→ WORK INSTRUCTION
Start at the first line of the material below and retype each line through the one containing "(R395, R407). -/", exactly.

TASK INPUTS START

/-- How the thresher lowers a block (R308, R310), or that the sealed words are unreadable (R315). -/
inductive Lowering where
  | overlapped
  | literal
  /-- the words of the bundle that stands so many bundles on in the block cannot be read -/
  | codeUnreadable (bundles : Nat)
  /-- the literal word that stands so many words on from LPC cannot be read -/
  | literalUnreadable (words : Nat)
deriving DecidableEq, Repr

/-- One entry of an on-package routing table (R346). -/
structure RouteEntry where
  v : Bool
  esc : Bool
  port : Fin 12
deriving DecidableEq, Repr

/-- What Sirxon decides for one die at bring-up (R301, R349, R353, R357): where its page table's root lies, the frames and
table space of its pools, and its trap service image. -/
structure DiePlan where
  /-- PA of the root table, a multiple of 16 KiB. -/
  root : Nat
  /-- free 64 KiB frames: first frame number and count. -/
  frames : List (Nat × Nat)
  /-- PAs of free 4 KiB blocks of table space. -/
  tables : List Nat
  /-- the code body and literal stream of the trap service image; no slots: none is loaded. -/
  service : List (BitVec 32)
  serviceLiterals : List (BitVec 32)
deriving DecidableEq, Repr

/-- What Sirxon finds and decides at bring-up (R395): retirement maps, the digital cap, the package number, the
routes, the aging intervals and thresholds. -/
structure BringUp where
  package : BitVec 12
  retiredCores : List (Fin 512)
  retiredMacros : List (Fin 512 × Fin 8)
  retiredBins : List (Fin 128 × Fin 64)
  dies : List DiePlan
  /-- fabric table entries by package, each with the fabric hops of its route (R409). -/
  fabric : List (Nat × BitVec 16 × Nat)
  gleanerThreshold : Nat
  /-- lanes that fail when the links are trained (R395, R407). -/
  failedLanes : List (Fin 18 × Fin 9)
  /-- rows and routers that the memory test retires (R348, R361, R395). -/
  retiredRows : List RowId
  retiredRouters : List (Fin 128)
  /-- corrected errors of a row at which it is spared, 0 for none (R361). -/
  rowThreshold : Nat
deriving DecidableEq, Repr
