-- ==== Sys2Proof/Machine/Memory.lean ====
section
/-! DEFINITION. Global memory: agents and homes, logical time at the home slices, the last-level cache's lines, the slices'
queues in compute phases, the core write paths and the cluster caches, and reads and writes at each scope (spec 15, spec 17
R359, R360, spec 18 R366 to R368, spec 11 R252). -/

namespace Sys2Proof.Machine

/-! ### Agents and homes (R316) -/

def Agent.core? : Agent → Option (Fin 512)
  | .seq w => some w.core
  | .channel w _ => some w.core
  | _ => none

/-- The sequencer behind a write at core or cluster scope. -/
def Agent.issuer : Agent → SeqId
  | .seq w => w
  | .channel w _ => w
  | _ => ⟨0, 0⟩

/-- SOURCE of an error record (R360). -/
def srcCore : Nat := 0
def srcCopy : Nat := 1
def srcCard : Nat := 2
def srcPatrol : Nat := 3
def srcWalk : Nat := 4
def srcEviction : Nat := 5
def srcHost : Nat := 6

/-- SOURCE of an agent's error records; for the agents that R360 does not name it is log entry 70's. -/
def Agent.source : Agent → Nat
  | .seq _ => srcCore
  | .channel _ _ => srcCopy
  | .engine _ _ => srcCard
  | .scheduler _ => srcCard
  | .host => srcHost
  | .sirxon => srcCard
  | .cache _ => srcCore
  | .remote _ _ => srcCore

/-- The number of a card engine or tower unit among those of its die. -/
def CardUnit.number : CardUnit → Nat
  | .copy => 0
  | .collective => 1
  | .migration => 2
  | .bankMac t => 3 + t.val
  | .attention t => 11 + t.val
  | .row t => 19 + t.val

/-- The key of a remote agent's time. -/
def remoteKey (pkg agent : Nat) : Nat := 65536 * pkg + agent

/-- The agent's logical time T (R327); the scheduler's is the time of R330. A cache passes each write on at the time of its
writer, and has none of its own. -/
def State.timeOf (s : State) : Agent → Nat
  | .seq w => (s.seq w).time
  | .channel w c => ((s.seq w).channels[c]).time
  | .engine d u => tabGet 0 u.number (s.die d).unitTimes
  | .scheduler d => (s.die d).schedTime
  | .host => s.host.time
  | .sirxon => s.sirxon.time
  | .cache _ => 0
  | .remote p a => tabGet 0 (remoteKey p a) s.nets.times

def State.setTime (s : State) (t : Nat) : Agent → State
  | .seq w => s.setSeq w { s.seq w with time := t }
  | .channel w c => s.setSeq w { s.seq w with channels := (s.seq w).channels.set c { (s.seq w).channels[c] with time := t } }
  | .engine d u => s.setDie d { s.die d with unitTimes := tabPut u.number t (s.die d).unitTimes }
  | .scheduler d => s.setDie d { s.die d with schedTime := t }
  | .host => { s with host := { s.host with time := t } }
  | .sirxon => { s with sirxon := { s.sirxon with time := t } }
  | .cache _ => s
  | .remote p a => { s with nets := { s.nets with times := tabPut (remoteKey p a) t s.nets.times } }
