-- ==== Sys2Proof/Machine/Scalar.lean ====
section
/-! DEFINITION. The X engine's arithmetic, logic, compare, select, moves and conversions (spec 04 R79 to R89). -/

namespace Sys2Proof.Machine

/-! ### Arithmetic and logic (R81 to R83) -/

/-- A 64-bit pattern's low n bits read as unsigned or signed. -/
def readInt (n : Nat) (unsigned : Bool) (p : Word) : Int :=
  let v := p.toNat % 2 ^ n
  if unsigned then v else signedOf n v

/-- The result of x_arith from its exact value (R82): wrapped, sign-extended from 32 bits, or saturated. -/
def finishInt (wd : Nat) (e : Int) : Word × Flags :=
  match wd with
  | 0 => (BitVec.ofInt 64 e, 0)
  | 1 => ((BitVec.ofInt 32 e).signExtend 64, 0)
  | 2 => let (y, f) := clampInt (-(2 ^ 63 : Nat)) (2 ^ 63 - 1 : Nat) e; (BitVec.ofInt 64 y, f)
  | _ => let (y, f) := clampInt 0 (2 ^ 64 - 1 : Nat) e; (BitVec.ofInt 64 y, f)

def widthOf (wd : Nat) : Nat := if wd = 1 then 32 else 64

def addExact (kind : Nat) (a b : Int) : Int := a + b * (2 ^ kind : Nat)
def subExact (kind : Nat) (a b : Int) : Int := if kind = 0 then a - b else b - a

/-- Logic on the n-bit patterns; B is inverted first for kind 1. -/
def logicExact (op : Nat → Nat → Nat) (n kind : Nat) (a b : Word) : Nat :=
  let x := a.toNat % 2 ^ n
  let y := b.toNat % 2 ^ n
  op x (if kind = 1 then 2 ^ n - 1 - y else y)

/-- Shifts by b mod n (R82). -/
def shiftExact (n kind : Nat) (a b : Word) : Nat :=
  let x := a.toNat % 2 ^ n
  let k := b.toNat % 2 ^ n % n
  match kind with
  | 0 => x * 2 ^ k
  | 1 => x / 2 ^ k
  | 2 => wrapInt n (signedOf n x / (2 ^ k : Nat))
  | _ => x / 2 ^ k + x % 2 ^ k * 2 ^ (n - k)

/-- Quotient rounded toward zero, and the remainder with the dividend's sign; a zero divisor gives 0 and a (R83). -/
def divExact (wantRem : Bool) (a b : Int) : Int :=
  if b = 0 then (if wantRem then a else 0) else if wantRem then a.tmod b else a.tdiv b

/-- R83: division by zero always raises; the one overflowing quotient raises overflow for div.q. -/
def divFlags (n kind : Nat) (a b : Int) : Flags :=
  flagIf (b = 0) Flags.divZero ||| flagIf (kind = 0 && b = -1 && a = -(2 ^ (n - 1) : Nat)) Flags.overflow

def fw (o : Operands) : Nat := o.f / 4 % 4
def fk (o : Operands) : Nat := o.f % 4
/-- F[4]: operand B is an immediate (R79). -/
def fimm (o : Operands) : Bool := o.f / 16 == 1

/-- The arithmetic slots whose value is a function of the two operands as integers. -/
def arithBody (unsigned : Nat → Bool) (e : Nat → Int → Int → Int) (o : Operands) : M Result :=
  let u := fw o == 3 || unsigned (fk o)
  let n := widthOf (fw o)
  let (y, f) := finishInt (fw o) (e (fk o) (readInt n u o.xa) (readInt n u (o.xbImm (fimm o))))
  return Result.ofX y f

/-- The logic slots and shifts: a pattern of the two operands. -/
def patternBody (p : Nat → Nat → Word → Word → Nat) (o : Operands) : M Result :=
  let (y, f) := finishInt (fw o) (p (widthOf (fw o)) (fk o) o.xa (o.xbImm (fimm o)))
  return Result.ofX y f

def addBody : Operands → M Result := arithBody (fun _ => false) addExact
def subBody : Operands → M Result := arithBody (fun _ => false) subExact
def andBody : Operands → M Result := patternBody (logicExact (· &&& ·))
def orBody : Operands → M Result := patternBody (logicExact (· ||| ·))
def xorBody : Operands → M Result := patternBody (logicExact (· ^^^ ·))
def shfBody : Operands → M Result := patternBody shiftExact
def mulBody : Operands → M Result :=
  arithBody (fun k => k == 2) fun k a b => if k = 0 then a * b else (a * b) / (2 ^ 64 : Nat)
def divBody (o : Operands) : M Result := do
  let k := fk o
  let n := widthOf (fw o)
  let a := readInt n (k % 2 == 1) o.xa
  let b := readInt n (k % 2 == 1) (o.xbImm (fimm o))
  let (y, _) := finishInt (fw o) (divExact (2 ≤ k) a b)
  return Result.ofX y (divFlags n k a b)
def mnxBody : Operands → M Result := arithBody (fun k => 2 ≤ k) fun k a b => if k % 2 = 0 then min a b else max a b

/-- ADD (R82). -/
def execAdd (w : Slot) (s : State) : Outcome := runSlot 0x08 w addBody s
/-- SUB (R82). -/
def execSub (w : Slot) (s : State) : Outcome := runSlot 0x09 w subBody s
/-- AND (R82). -/
def execAnd (w : Slot) (s : State) : Outcome := runSlot 0x0A w andBody s
/-- OR (R82). -/
def execOr (w : Slot) (s : State) : Outcome := runSlot 0x0B w orBody s
/-- XOR (R82). -/
def execXor (w : Slot) (s : State) : Outcome := runSlot 0x0C w xorBody s
/-- SHF (R82). -/
def execShf (w : Slot) (s : State) : Outcome := runSlot 0x0D w shfBody s
/-- MUL (R82). -/
def execMul (w : Slot) (s : State) : Outcome := runSlot 0x0E w mulBody s
/-- DIV (R83). -/
def execDiv (w : Slot) (s : State) : Outcome := runSlot 0x0F w divBody s
/-- MNX (R82). -/
def execMnx (w : Slot) (s : State) : Outcome := runSlot 0x10 w mnxBody s

/-! ### Compare and select (R84, R85) -/

def cmpHolds (c : Nat) (a b : Word) : Bool :=
  match c with
  | 0 => a == b
  | 1 => a != b
  | 2 => a.slt b
  | 3 => !a.slt b
  | 4 => a.ult b
  | 5 => !a.ult b
  | 6 => a &&& b != 0
  | _ => a &&& b == 0

/-- All 256 bits set to an outcome. -/
def predAll (c : Bool) : Pred := if c then BitVec.allOnes 256 else 0

def cmpBody (o : Operands) : M Result :=
  return Result.ofP (predAll (cmpHolds (o.f % 8) o.xa (o.xbImm o.lit.isSome)))

/-- CMP (R84). -/
def execCmp (w : Slot) (s : State) : Outcome := runSlot 0x11 w cmpBody s

def selBody (o : Operands) : M Result :=
  return Result.ofX (if (o.regs.getP (o.slot.f.setWidth 7)).getLsbD 0 then o.xa else o.xb)

/-- SEL (R85). -/
def execSel (w : Slot) (s : State) : Outcome := runSlot 0x14 w selBody s

/-! ### Moves (R86, R87, R89) -/

/-- IMM16, bits [15:0] of the slot. -/
def imm16 (w : Slot) : BitVec 16 := (w.a ++ w.b ++ w.f).setWidth 16

def moviValue (w : Slot) (lit : Option (BitVec 24)) : Word :=
  match lit with
  | none => (imm16 w).signExtend 64
  | some l => (l ++ imm16 w).signExtend 64

def moviBody (o : Operands) : M Result := return Result.ofX (moviValue o.slot o.lit)
/-- D[63:48] := IMM16; D[47:0] kept. -/
def moviTopBody (o : Operands) : M Result := return Result.ofX (imm16 o.slot ++ o.xd.extractLsb' 0 48)
/-- D[63:24] := LITERAL × 2^16 + IMM16; D[23:0] kept. -/
def moviUpperBody (o : Operands) : M Result :=
  return Result.ofX (o.lit.getD 0 ++ imm16 o.slot ++ o.xd.extractLsb' 0 24)

/-- MOVI (R86). -/
def execMovi (w : Slot) (s : State) : Outcome := runSlot 0x12 w moviBody s
/-- movi.top (R86). -/
def execMoviTop (w : Slot) (s : State) : Outcome := runSlot 0x12 w moviTopBody s
/-- movi.upper (R86). -/
def execMoviUpper (w : Slot) (s : State) : Outcome := runSlot 0x12 w moviUpperBody s

/-- A low field of A, extended (R87): F[1:0] 1 byte, 2 halfword, 3 word for sx; 0, 1, 2 for zx. -/
def extendField (sx : Bool) (n : Nat) (a : Word) : Word :=
  let v := a.toNat % 2 ^ n
  if sx then BitVec.ofInt 64 (signedOf n v) else BitVec.ofNat 64 v

def movxBody (o : Operands) : M Result := return Result.ofX o.xa
def movxSxBody (o : Operands) : M Result := return Result.ofX (extendField true (2 ^ (o.f + 2)) o.xa)
def movxZxBody (o : Operands) : M Result := return Result.ofX (extendField false (2 ^ (o.f - 1)) o.xa)
def movxVlaneBody (o : Operands) : M Result :=
  return Result.ofX (o.a.extractLsb' (64 * (o.xb.toNat % 32)) 64)
def movxIdxBody (o : Operands) : M Result := return Result.ofX ((o.regs.loopAt o.slot.b.toNat).index.setWidth 64)
def movxCntBody (o : Operands) : M Result := return Result.ofX ((o.regs.loopAt o.slot.b.toNat).count.setWidth 64)

/-- MOVX (R87). -/
def execMovx (w : Slot) (s : State) : Outcome := runSlot 0x13 w movxBody s
/-- movx.sxb, .sxh, .sxw (R87). -/
def execMovxSignExtend (w : Slot) (s : State) : Outcome := runSlot 0x13 w movxSxBody s
/-- movx.zxb, .zxh, .zxw (R87). -/
def execMovxZeroExtend (w : Slot) (s : State) : Outcome := runSlot 0x13 w movxZxBody s
/-- movx.vlane (R87). -/
def execMovxVlane (w : Slot) (s : State) : Outcome := runSlot 0x13 w movxVlaneBody s
/-- movx.idx (R89). -/
def execMovxIdx (w : Slot) (s : State) : Outcome := runSlot 0x13 w movxIdxBody s
/-- movx.cnt (R89). -/
def execMovxCnt (w : Slot) (s : State) : Outcome := runSlot 0x13 w movxCntBody s

/-! ### Conversions (R88) -/

/-- The dynamic rounding mode as the preceding bundles left it (R41). -/
def dynRound (o : Operands) : Rnd := Rnd.ofCode o.regs.round.toNat

/-- An integer to FP32 in the low half of D; the X engine records no flag here (R80). -/
def toFp32 (mode : Rnd) (i : Int) : Word := BitVec.ofNat 64 ((Val.ofInt i).round fp32 mode).1

/-- FP32 to an integer with bounds: NaN gives 0, the rest clamps, both raise integer saturation (R88). -/
def fromFp32 (lo hi : Int) (mode : Rnd) (a : Word) : Int × Flags :=
  let v := Val.read fp32 (a.toNat % 2 ^ 32)
  let (y, f) := cvtInt lo hi mode v
  (y, fixFlags v.isNan (f &&& Flags.saturation != 0))

def movxSifBody (o : Operands) : M Result := return Result.ofX (toFp32 (dynRound o) o.xa.toInt)
def movxUifBody (o : Operands) : M Result := return Result.ofX (toFp32 (dynRound o) o.xa.toNat)
def movxFsiBody (o : Operands) : M Result :=
  let (y, f) := fromFp32 (-(2 ^ 63 : Nat)) (2 ^ 63 - 1 : Nat) (dynRound o) o.xa
  return Result.ofX (BitVec.ofInt 64 y) f
def movxFuiBody (o : Operands) : M Result :=
  let (y, f) := fromFp32 0 (2 ^ 64 - 1 : Nat) (dynRound o) o.xa
  return Result.ofX (BitVec.ofInt 64 y) f

/-- movx.sif (R88). -/
def execMovxSif (w : Slot) (s : State) : Outcome := runSlot 0x13 w movxSifBody s
/-- movx.uif (R88). -/
def execMovxUif (w : Slot) (s : State) : Outcome := runSlot 0x13 w movxUifBody s
/-- movx.fsi (R88). -/
def execMovxFsi (w : Slot) (s : State) : Outcome := runSlot 0x13 w movxFsiBody s
/-- movx.fui (R88). -/
def execMovxFui (w : Slot) (s : State) : Outcome := runSlot 0x13 w movxFuiBody s

end Sys2Proof.Machine
end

TASK INPUTS END

→ RESULT OF THE EXERCISE
/-- How the thresher lowers a block (R308, R310), or that the sealed words are unreadable (R315). -/
inductive Lowering where
  | overlapped
  | literal
  /-- the words of the bundle that stands so many bundles on in the block cannot be read -/
  | codeUnreadable (bundles : Nat)
  /-- the literal word that stands so many words on from LPC cannot be read -/
  | literalUnreadable (words : Nat)
deriving DecidableEq, Repr

/-- One entry of an on-package routing table (R346). -/
structure RouteEntry where
  v : Bool
  esc : Bool
  port : Fin 12
deriving DecidableEq, Repr

/-- What Sirxon decides for one die at bring-up (R301, R349, R353, R357): where its page table's root lies, the frames and
table space of its pools, and its trap service image. -/
structure DiePlan where
  /-- PA of the root table, a multiple of 16 KiB. -/
  root : Nat
  /-- free 64 KiB frames: first frame number and count. -/
  frames : List (Nat × Nat)
  /-- PAs of free 4 KiB blocks of table space. -/
  tables : List Nat
  /-- the code body and literal stream of the trap service image; no slots: none is loaded. -/
  service : List (BitVec 32)
  serviceLiterals : List (BitVec 32)
deriving DecidableEq, Repr

/-- What Sirxon finds and decides at bring-up (R395): retirement maps, the digital cap, the package number, the
routes, the aging intervals and thresholds. -/
structure BringUp where
  package : BitVec 12
  retiredCores : List (Fin 512)
  retiredMacros : List (Fin 512 × Fin 8)
  retiredBins : List (Fin 128 × Fin 64)
  dies : List DiePlan
  /-- fabric table entries by package, each with the fabric hops of its route (R409). -/
  fabric : List (Nat × BitVec 16 × Nat)
  gleanerThreshold : Nat
  /-- lanes that fail when the links are trained (R395, R407). -/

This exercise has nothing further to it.